Iran National Heritage List
- Official name: Imam Mosque of Tehran
- Type: Built
- Designated: 23 September 1984
- Reference no.: 1667
- Conservation organization: Cultural Heritage, Handicrafts and Tourism Organization of Iran

= Emam Mosque (Tehran) =

Historic mosque in Tehran, Iran

The Emam Mosque (مسجد امام; مسجد الشاه), also known as the Soltāni Mosque (مسجد سلطانی) meaning "royal", less commonly known as the Imam Mosque (مسجد امام) (Note: Officially, the Imam Khomeini Mosque.) after the 1979 Iranian Revolution, is a mosque in the northern section of the Grand Bazaar in Tehran, Iran.

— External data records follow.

/-- R153: the residuals of the other members without fault of the channel's set. -/
def othersR (s : Dev) (i : Fin 64) : List Int :=
  match s.snsSet i with
  | none => []
  | some k =>
    if !s.flag (THM_SET_CFG_EN k) then []
    else
      (idx 64).filterMap (fun (j : Fin 64) =>
        if j != i && s.flag (THM_SNS_CFG_EN j) && s.snsSet j == some k && s.get (THM_SNS_VAL_FAULT j) == 0 then
          s.thm.sns[j].meas.map (fun m => m - s.snsExpected j)
        else none)

/-- R153: the cross-check of a measured channel: runs, LOW_DEV and high deviation. -/
def crossCheck (s : Dev) (i : Fin 64) (v : Int) (fault : Nat) : Dev × Nat :=
  let rs := s.othersR i
  if rs.length < 2 then (s, fault)
  else
    let lim : Int := (s.get (THM_SET_CFG_DEV (s.get (THM_SNS_CFG_SET i))) : Int) * fxOne / 10
    let dev := v - s.snsExpected i - median rs
    let c := s.thm.sns[i]
    let low := if dev < -lim then c.lowRun + 1 else 0
    let high := if lim < dev then c.highRun + 1 else 0
    let good := if 2 * dev.natAbs ≤ lim.toNat then c.goodRun + 1 else 0
    let clear := decide (64 ≤ good)
    let fault := if 8 ≤ low then sfLowDev else if clear && fault = sfLowDev then 0 else fault
    (s.modSns i (fun x => { x with
      lowRun := low
      highRun := high
      goodRun := good
      high := if 8 ≤ high then true else if clear then false else x.high }), fault)

/-- R154: the value in use and the STATE that follow from the fault. -/
def snsState' (s : Dev) (i : Fin 64) (fault : Nat) (v : Option Int) : Nat × Option Int :=
  if fault = 0 then (if s.thm.sns[i].high then stHighDev else stOk, v)
  else
    let rs := s.othersR i
    if 2 ≤ rs.length then (stSubst, some (s.snsExpected i + median rs)) else (stLost, s.thm.sns[i].used)

/-- R166, R169: show a channel's value and state and post their changes. -/
def showSns (s : Dev) (i : Fin 64) (st fault : Nat) (used : Option Int) : Dev :=
  let stWas := s.snsState i
  let fWas := s.get (THM_SNS_VAL_FAULT i)
  let s := (s.set (THM_SNS_VAL_STATE i) st).set (THM_SNS_VAL_FAULT i) fault
  let s := (s.seti (THM_SNS_VAL_TEMP i) (centi (used.getD 0))).modSns i (fun x => { x with used := used })
  let s := s.when (fWas != fault) (·.latch THM_STATUS_SENSOR)
  let s := s.when (fWas == 0 && fault != 0) (·.post EV_THM_SENSOR_FAULT (leBytes 1 fault))
  let s := s.when (stWas != st && st == stSubst) (·.post EV_THM_SENSOR_SUBST)
  let s := s.when (stWas != st && st == stHighDev) (·.post EV_THM_SENSOR_HIGH_DEV)
  s.when (stWas != st && st == stLost) (·.post EV_THM_SENSOR_LOST)

/-- R149: at a sample of a cable's sensor, correct the model with the highest usable contact and return sensors. -/
def correctModel (s : Dev) (i : Fin 64) : Dev :=
  let n : Fin 16 := Fin.ofNat 16 (s.get (THM_SNS_CFG_CABLE i))
  let gain : Int := s.get (THM_CAB_OBS_LGAIN n)
  if s.get (THM_SNS_CFG_ROLE i) = 0 || !s.cabLive n || !(s.cab n).started then s
  else
    let d := (s.highestUsable n 1).map (fun m => gain * (m - (s.cab n).t2) / 256)
    let d3 := (s.highestUsable n 3).map (fun m => gain * (m - (s.cab n).t3) / 256)
    s.modCab n (fun c =>
      { c with
        t1 := c.t1 + d.getD 0
        t2 := c.t2 + d.getD 0
        t3 := c.t3 + d3.getD 0 })

/-- R154: a channel that is not enabled, or has no TYPE, is OFF: nothing is measured or used. -/
def snsOff (s : Dev) (i : Fin 64) : Dev :=
  let s := s.modSns i (fun _ => ⟨none, none, none, 0, 0, 0, 0, false⟩)
  s.showSns i stOff 0 none

/-- R161, R162: the sensor's sample as it was judged (its fault, and its temperature if it has one), and the fault it leaves. -/
def takeSample (s : Dev) (i : Fin 64) (j : Nat × Option Int) : Dev × Nat :=
  let was := s.get (THM_SNS_VAL_FAULT i)
  let calm := if j.1 = 0 then s.thm.sns[i].calmRun + 1 else 0
  let fault := if j.1 != 0 then j.1 else if was != 0 && was != sfLowDev && calm < 8 then was else if was = sfLowDev then sfLowDev else 0
  let s := s.modSns i (fun x => { x with
    meas := match j.2 with
      | some v => some v
      | none => x.meas
    lastDt := some s.dt
    calmRun := calm })
  match j.2 with
  | some v => if fault = 0 || fault = sfLowDev then s.crossCheck i v fault else (s, fault)
  | none => (s, fault)

/-- R161: the cable of a sensor follows its sample. -/
def cableFollows (s : Dev) (i : Fin 64) : Dev :=
  let n : Fin 16 := Fin.ofNat 16 (s.get (THM_SNS_CFG_CABLE i))
  if s.get (THM_SNS_CFG_ROLE i) == 0 then s
  else
    let s := s.when (s.cabLive n) (fun s => ((s.refreshOpenLoop n).showCab n).riseBand n)
    s.evalTrips n

/-- R145: sample a channel. -/
def sampleSensor (s : Dev) (i : Fin 64) (ohm : F32) : Dev :=
  if !s.flag (THM_SNS_CFG_EN i) || s.get (THM_SNS_CFG_TYPE i) = 0 then s
  else
    let period := bandPeriod (s.snsBand i)
    let s := s.reach (s.nextMultiple period s.thm.sns[i].lastDt)
    let j := s.snsJudge i ohm period
    let cc := s.takeSample i j
    let u := cc.1.snsState' i cc.2 j.2
    ((cc.1.showSns i u.1 cc.2 u.2).correctModel i).cableFollows i

/-! Enabling (R158, R162) -/

/-- R162: the conditions. -/
def cabParamOk (s : Dev) (n : Nat) : Bool :=
  let pos := fun off => F32.finite (s.rd off) && decide (0 < F32.units (s.rd off))
  let all := [THM_CAB_C1 n, THM_CAB_C2 n, THM_CAB_C3 n, THM_CAB_G12 n, THM_CAB_G13 n, THM_CAB_G23 n, THM_CAB_GF n, THM_CAB_RC n,
    THM_CAB_RP n].all pos
  let r := s.ratAt
  let a := s.rd (THM_CAB_ALPHA n)
  let tl := s.get (THM_CAB_TEMP_T_LIM n)
  let tt := s.get (THM_CAB_TEMP_T_TRIP n)
  let th := s.get (THM_CAB_TEMP_T_HARD n)
  let h := s.get (THM_CAB_OBS_HORIZON n)
  let ir := s.get (THM_CAB_CFG_I_RATED n)
  let slow := fun (c g : Rat) => decide (mkRat 1 100 * g ≤ c)
  all && F32.finite a && decide (0 ≤ F32.units a) && decide (F32.toRat a ≤ mkRat 1 100) &&
    slow (r (THM_CAB_C1 n)) (r (THM_CAB_G12 n) + r (THM_CAB_G13 n)) && slow (r (THM_CAB_C2 n)) (r (THM_CAB_G12 n) + r (THM_CAB_G23 n)) &&
    slow (r (THM_CAB_C3 n)) (r (THM_CAB_G13 n) + r (THM_CAB_G23 n) + 200 * r (THM_CAB_GF n)) &&
    decide (0 < tl) && decide (tl < tt) && decide (tt < th) && decide (10 ≤ h) && decide (h ≤ 600) && decide (1 ≤ ir) && decide (ir ≤ 3000) &&
    !(s.cabSensors n 1).isEmpty && !(s.cabSensors n 2).isEmpty

/-- R162: a write of 1 to a cable's EN. -/
def cabEnable (s : Dev) (n : Fin 16) : Dev × Option Code :=
  if s.flag (THM_CAB_CFG_EN n) then (s, none)
  else if !s.cabParamOk n then (s, some ST_THM_CAB_PARAM)
  else
    let s := (s.setb (THM_CAB_CFG_EN n) true).modCab n (fun c => { c with
      started := false
      flowLowSince := none
      coolSince := none
      fallSince := none })
    (((s.refreshOpenLoop n).setIlim n 0).requestRates, none)

/-- R158: a cable's EN, or the block's, is cleared. -/
def cabDisable (s : Dev) (n : Fin 16) : Dev :=
  let s := (s.setb (THM_CAB_CFG_EN n) false).modCab n (fun c => { c with started := false, fallSince := none })
  let s := (s.set (THM_CAB_STATUS_BAND n) 0).set (THM_CAB_LIMIT_TREC n) 0xFFFF
  (s.setIlim n (s.idleLimit n)).requestRates

/-! Identification (R161) -/

/-- R161: IDENTIFY. -/
def identify (s : Dev) (l : LongSrc) (outlet iId stepMin : Nat) : Dev :=
  match s.longCheck l with
  | some c => s.longRefuse l 0x0501 c
  | none =>
    if 16 ≤ outlet then s.longRefuse l 0x0501 ST_BAD_PARAM
    else
      let n : Fin 16 := Fin.ofNat 16 outlet
      let bad := decide (10 * iId < 3 * s.get (THM_CAB_CFG_I_RATED n)) || decide (stepMin < 10) || decide (120 < stepMin)
      let ok := s.life == lfCommissioning && s.sessOpen n && (s.sess n).comm && !s.flag (THM_CAB_CFG_EN n) &&
        (s.highestMeasured n 1).isSome && (s.highestMeasured n 2).isSome && (s.highestMeasured n 3).isSome
      if bad then s.longRefuse l 0x0501 ST_BAD_PARAM
      else if !ok || (s.cab n).ident.isSome then s.longRefuse l 0x0501 ST_BUSY_LIVE
      else
        let s := s.longAccept l 0x0501 false
        let r : IdRun := { src := l.src, iId := iId, step := sec (60 * stepMin), phase := 1, since := s.dt, offSince := none, samples := [] }
        let s := s.modCab n (fun c => { c with ident := some r })
        (s.setIlim n (s.idleLimit n)).identRequest n 0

The mosque was added to the Iran National Heritage List on 23 September 1984, administered by the Cultural Heritage, Handicrafts and Tourism Organization of Iran.

== Structure ==
The mosque was built by the order of Fath-Ali Shah Qajar, the second Shah of Qajar Iran, as one of several such symbols of legitimacy for the new Qajar dynasty. At the time of its completion, the mosque was considered to be the most significant architectural monument in Tehran. The mosque was designed by Ali-Akhbar Isfahani.

During the reign of Naser al-Din Shah Qajar, the two current minarets were added to the structure. The mosque is topped by a small gilded dome. The mosque also has two Shabestans.

The courtyard is accessed from several parts of the Grand Bazaar. There are some significant architectural similarities between the Shāh Mosque, the Vakil Mosque in Shiraz, and the Soltāni Mosque in Borujerd.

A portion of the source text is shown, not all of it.